Di seguito la documentazione.
Esposto Rinaldini del 29.9.2011
Il 21.9.2011 la Segreteria Confederale della CGIL ha sottoscritto l'Accordo del 28 giugno e l'intesa applicativa dello stesso, senza la legittimazione prevista dallo Statuto della CGIL. Infatti, l'articolo 6 dello Statuto al comma b) stabilisce, in merito all'approvazione di accordi, che ..”per la CGIL, in assenza del mandato di tutti i lavoratori, le lavoratrici, i pensionati interessati, è vincolante il pronunciamento degli iscritti.” La prescrittività della norma impedisce che il pronunciamento degli iscritti possa essere sostituito da qualunque altro tipo di mandato, compreso quello del Direttivo Nazionale, e stabilisce che il mandato degli iscritti è la conditio sine qua non per la sottoscrizione di un accordo. Tutto ciò premesso, chiedo al Collegio Statutario, in quanto “organo di garanzia e interpretazione statutaria, nonché di controllo sulle procedure e gli atti degli organismi e strutture della CGIL” un pronunciamento sull'applicazione dell'art.6.
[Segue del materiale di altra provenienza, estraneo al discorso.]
theorem State.updCarder_self (f : Carder → Carder) : (s.updCarder k f).carder k = f (s.carder k) := Tab.get_upd_self _ _ _ _
theorem State.updCarder_ne (f : Carder → Carder) {j : Nat} (h : j ≠ k) : (s.updCarder k f).carder j = s.carder j := Tab.get_upd_ne _ _ h _
@[simp] theorem State.updCarder_carder (f : Carder → Carder) (j : Nat) : (s.updCarder k f).carder j = if j = k then f (s.carder k) else s.carder j :=
  Tab.get_upd _ _ _ _ _
@[simp] theorem State.updCarder_pending (f : Carder → Carder) : (s.updCarder k f).pending = s.pending := rfl
@[simp] theorem State.updCarder_freeCnt (f : Carder → Carder) : (s.updCarder k f).freeCnt = s.freeCnt := rfl
@[simp] theorem State.updCarder_time (f : Carder → Carder) : (s.updCarder k f).time = s.time := rfl
@[simp] theorem State.updCarder_pins (f : Carder → Carder) : (s.updCarder k f).pins = s.pins := rfl
@[simp] theorem State.updCarder_mem (f : Carder → Carder) : (s.updCarder k f).mem = s.mem := rfl
@[simp] theorem State.updCarder_fab (f : Carder → Carder) : (s.updCarder k f).fab = s.fab := rfl
@[simp] theorem State.updCarder_mbx (f : Carder → Carder) : (s.updCarder k f).mbx = s.mbx := rfl
@[simp] theorem State.updCarder_cmds (f : Carder → Carder) : (s.updCarder k f).cmds = s.cmds := rfl
@[simp] theorem State.updCarder_tly (f : Carder → Carder) : (s.updCarder k f).tly = s.tly := rfl
@[simp] theorem State.updCarder_cx (f : Carder → Carder) : (s.updCarder k f).cx = s.cx := rfl
@[simp] theorem State.updCarder_grn (f : Carder → Carder) : (s.updCarder k f).grn = s.grn := rfl
@[simp] theorem State.updCarder_gln (f : Carder → Carder) : (s.updCarder k f).gln = s.gln := rfl
@[simp] theorem State.updCarder_kvw (f : Carder → Carder) : (s.updCarder k f).kvw = s.kvw := rfl
@[simp] theorem State.updCarder_hmc (f : Carder → Carder) : (s.updCarder k f).hmc = s.hmc := rfl
@[simp] theorem State.updCarder_blk (f : Carder → Carder) : (s.updCarder k f).blk = s.blk := rfl
@[simp] theorem State.updCarder_out (f : Carder → Carder) : (s.updCarder k f).out = s.out := rfl
@[simp] theorem State.updCarder_ing (f : Carder → Carder) : (s.updCarder k f).ing = s.ing := rfl
@[simp] theorem State.updCarder_cool (f : Carder → Carder) : (s.updCarder k f).cool = s.cool := rfl
@[simp] theorem State.updCarder_sw (f : Carder → Carder) : (s.updCarder k f).sw = s.sw := rfl
@[simp] theorem State.updCarder_kcp (f : Carder → Carder) : (s.updCarder k f).kcp = s.kcp := rfl
@[simp] theorem State.updCarder_core (f : Carder → Carder) : (s.updCarder k f).core = s.core := rfl
@[simp] theorem State.updCarder_hwa (f : Carder → Carder) : (s.updCarder k f).hwa = s.hwa := rfl
@[simp] theorem State.updCarder_hwb (f : Carder → Carder) : (s.updCarder k f).hwb = s.hwb := rfl
@[simp] theorem State.updCarder_pair (f : Carder → Carder) : (s.updCarder k f).pair = s.pair := rfl
@[simp] theorem State.updCarder_dnp (f : Carder → Carder) : (s.updCarder k f).dnp = s.dnp := rfl
@[simp] theorem State.updCarder_flt (f : Carder → Carder) : (s.updCarder k f).flt = s.flt := rfl
@[simp] theorem State.updCarder_boot (f : Carder → Carder) : (s.updCarder k f).boot = s.boot := rfl
@[simp] theorem State.updCarder_sec (f : Carder → Carder) : (s.updCarder k f).sec = s.sec := rfl
@[simp] theorem State.updCarder_thm (f : Carder → Carder) : (s.updCarder k f).thm = s.thm := rfl
@[simp] theorem State.updCarder_tap (f : Carder → Carder) : (s.updCarder k f).tap = s.tap := rfl
@[simp] theorem State.updCarder_eng (f : Carder → Carder) (j : Nat) : (s.updCarder k f).eng j = s.eng j := rfl
@[simp] theorem State.updCarder_ctxOf (f : Carder → Carder) (j : Nat) : (s.updCarder k f).ctxOf j = s.ctxOf j := rfl
@[simp] theorem State.updCarder_bank (f : Carder → Carder) (j : Nat) : (s.updCarder k f).bank j = s.bank j := rfl
@[simp] theorem State.updCarder_grnDie (f : Carder → Carder) (j : Nat) : (s.updCarder k f).grnDie j = s.grnDie j := rfl
@[simp] theorem State.updCarder_gleaner (f : Carder → Carder) (j : Nat) : (s.updCarder k f).gleaner j = s.gleaner j := rfl
@[simp] theorem State.updCarder_hmcOf (f : Carder → Carder) (j : Nat) : (s.updCarder k f).hmcOf j = s.hmcOf j := rfl
@[simp] theorem State.updCarder_blkOf (f : Carder → Carder) (j : Nat) : (s.updCarder k f).blkOf j = s.blkOf j := rfl
@[simp] theorem State.updCarder_kvwOf (f : Carder → Carder) (j : Nat) : (s.updCarder k f).kvwOf j = s.kvwOf j := rfl
@[simp] theorem State.updCarder_stream (f : Carder → Carder) (j : Nat) : (s.updCarder k f).stream j = s.stream j := rfl
@[simp] theorem State.updCarder_portOf (f : Carder → Carder) (j : Nat) : (s.updCarder k f).portOf j = s.portOf j := rfl
@[simp] theorem State.updCarder_slotOf (f : Carder → Carder) (j : Nat) : (s.updCarder k f).slotOf j = s.slotOf j := rfl
@[simp] theorem State.updCarder_coreOf (f : Carder → Carder) (j : Nat) : (s.updCarder k f).coreOf j = s.coreOf j := rfl
@[simp] theorem State.updCarder_opc (f : Carder → Carder) (j : Nat) : (s.updCarder k f).opc j = s.opc j := rfl
@[simp] theorem State.updCarder_stage (f : Carder → Carder) (j : Nat) : (s.updCarder k f).stage j = s.stage j := rfl
@[simp] theorem State.updCarder_stest (f : Carder → Carder) (j : Nat) : (s.updCarder k f).stest j = s.stest j := rfl
@[simp] theorem State.updCarder_winOf (f : Carder → Carder) (j : Nat) : (s.updCarder k f).winOf j = s.winOf j := rfl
Risposta del Collegio Statutario Nazionale del 13.10. 2011 ....Al riguardo il Collegio Statutario, in risposta al quesito rivolto, fa presente quanto segue: - la lettera dell'art.6 punto b) fa del "pronunciamento degli iscritti" un vincolo ineliminabile per la CGIL per l'approvazione degli accordi, così come delle piattaforme, in assenza di regole unitarie, che prevedano "il mandato di tutti i lavoratori"; - Anche in caso di accordi sottoscritti in mancanza di regole unitarie, il pronunciamento degli iscritti è vincolante per la stessa organizzazione che, in coerenza con gli esiti, definisce i propri comportamenti; - La "democrazia di mandato" è una delle forme attraverso le quali avviene tale pronunciamento comunque obbligatorio e dall'esito vincolante.D'altra parte, il pronunciamento degli iscritti, in assenza di regole unitarie, avviene anche sugli accordi sottoscritti al fine di confermarne la validità, con diverse modalità e nelle diverse fasi del procedimento negoziale nelle varie situazioni categoriali e/o territoriali. Il Comitato Direttivo Nazionale della CGIL, che, in base all'art.16 dello Statuto CGIL "è il massimo organo deliberante della CGIL tra un Congresso e l'altro", avvalendosi delle proprie prerogative, nel dare il "mandato alla Segreteria" con il dispositivo approvato, non ha sottratto l'Accordo del 28.6.2011 dal rispetto della norma statutaria che vincola il pronunciamento degli iscritti interessati. ............... Tale dispositivo, a parere del Collegio Statutario è compatibile con quanto normato dall'art.6 punto b), prevedendo con le specifiche modalità, il pronunciamento degli iscritti sull'Accordo e sulla relativa Intesa applicativa, il cui esito è comunque vincolante per la CGIL stessa. Il Collegio Statutario Nazionale fa altresì presente come. proprio in ragione di tale dispositivo, sia stato sottoscritto l'Accordo e l'Intesa applicativa, che a seguito del dispositivo approvato dal CD del 26 settembre 2011 viene sottoposto alla consultazione vincolante degli iscritti interessati.
Riproposizione quesito da parte di Rinaldini del 18.9.2011 In riferimento al Vostro pronunciamento sul quesito “Applicazione dell’art. 6 dello Statuto CGIL”, non ho capito quale sia la vostra risposta. Pertanto torno a riformulare il quesito: “L’applicazione dell’art. 6 dello Statuto CGIL prevede lo svolgimento della consultazione prima o dopo la firma dell’accordo?.” Sono sicuro che comprendete che non è la stessa cosa per la vita democratica della nostra Organizzazione e non può essere considerato un fatto tecnico a disposizione del gruppo dirigente.